= Aim of the task =
Write out exactly the lines from the one containing "cores (R43). -/" through the last line of the records below, and no others.

[[ Record excerpts, beginning ]]

/-! ## The distributor (R38 to R40, R43, R268, R315, R316) -/

/-- The launch whose team is considered next: the highest effective priority, then the earliest arrival (R315). -/
def nextToPlace (s : State) : Option Launch :=
  leastBy (fun a b => lexLt [7 - a.node.priority, a.idx] [7 - b.node.priority, b.idx])
    (s.launches.filter fun l => !l.ended && !l.preempted && l.killed.isNone && !l.toPlace.isEmpty)

/-- Groups of a team on the j-th of its cores (R38). -/
def groupsOn (l : Launch) (j : Nat) : List Nat := (List.range l.teamGroups).filter fun g => g % l.cores == j

/-- The cores of a placement, its twin cores too. -/
def allCores (l : Launch) (cores : List Nat) : List Nat := cores ++ (if l.twin then cores.map twinOf else [])

/-- The slots that groups of a launch may take on a core: in a twinned launch, those free on both twin cores (R315). -/
def placeSlots (s : State) (l : Launch) (core : Nat) : List Nat :=
  (freeSlots s core).filter fun k => !l.twin || (freeSlots s (twinOf core)).contains k

/-- The ownership that a placement on cores asks for: one range for each used descriptor and scratchpad (R268). -/
def wantedOwners (l : Launch) (cores : List Nat) : List Owner :=
  ((allCores l cores).flatMap fun c => (l.spads.filter fun d => spadBytes d != 0).map fun d =>
    ({ level := spadLvl d, index := spadIndex c (spadLvl d), base := spadBase d,
       size := min (spadBytes d) (spadSize c (spadLvl d) - spadBase d), region := l.node.regionId, launch := l.idx } : Owner)).eraseDups.filter fun o => o.size != 0

/-- A range can be granted: no other region owns a byte of it, and it lies outside spill allocations (R268, R271). -/
def ownerFree (s : State) (o : Owner) : Bool :=
  (s.owners.all fun w => !(w.level == o.level && w.index == o.index && w.region != o.region && decide (w.base < o.base + o.size) && decide (o.base < w.base + w.size))) &&
    (o.level != 0 || let c := s.coreState o.index; !(decide (c.spillBase < o.base + o.size) && decide (o.base < c.spillBase + c.spillSize) && c.spillSize != 0))

/-- Effective budgets of the launch's node and of every ancestor admit a team on given cores (R43). -/
def teamBudgetOk (s : State) (l : Launch) (cores : List Nat) : Bool :=
  let n := l.teamGroups * (if l.twin then 2 else 1)
  l.chain.all fun nd =>
    let mine := s.slots.filter fun x => x.here && beneath s nd x.launch
    let spad := (s.owners.filter fun o => beneath s nd o.launch) ++ wantedOwners l cores
    decide (mine.length + n ≤ nd.budgetGroups) && decide ((allCores l cores ++ mine.map (·.core)).eraseDups.length ≤ nd.budgetCores) &&
      decide (((mine.map (·.valloc)).foldl (· + ·) 0 + n * l.valloc) * 128 ≤ nd.quotaV * 1024) &&
      decide (((mine.map (·.salloc)).foldl (· + ·) 0 + n * l.salloc) * 4 ≤ nd.quotaS * 1024) &&
      decide ((spad.eraseDups.map (·.size)).foldl (· + ·) 0 ≤ nd.quotaSpad * 1024)

/-- A list of numbers strictly rising. -/
def rising : List Nat → Bool
  | a :: b :: t => decide (a < b) && rising (b :: t)
  | _ => true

[[ Record excerpts, end ]]

= Your solution =
/-- Effective budgets of the launch's node and of every ancestor admit a team on given cores (R43). -/
def teamBudgetOk (s : State) (l : Launch) (cores : List Nat) : Bool :=
  let n := l.teamGroups * (if l.twin then 2 else 1)
  l.chain.all fun nd =>
    let mine := s.slots.filter fun x => x.here && beneath s nd x.launch
    let spad := (s.owners.filter fun o => beneath s nd o.launch) ++ wantedOwners l cores
    decide (mine.length + n ≤ nd.budgetGroups) && decide ((allCores l cores ++ mine.map (·.core)).eraseDups.length ≤ nd.budgetCores) &&
      decide (((mine.map (·.valloc)).foldl (· + ·) 0 + n * l.valloc) * 128 ≤ nd.quotaV * 1024) &&
      decide (((mine.map (·.salloc)).foldl (· + ·) 0 + n * l.salloc) * 4 ≤ nd.quotaS * 1024) &&
      decide ((spad.eraseDups.map (·.size)).foldl (· + ·) 0 ≤ nd.quotaSpad * 1024)

/-- A list of numbers strictly rising. -/
def rising : List Nat → Bool
  | a :: b :: t => decide (a < b) && rising (b :: t)
  | _ => true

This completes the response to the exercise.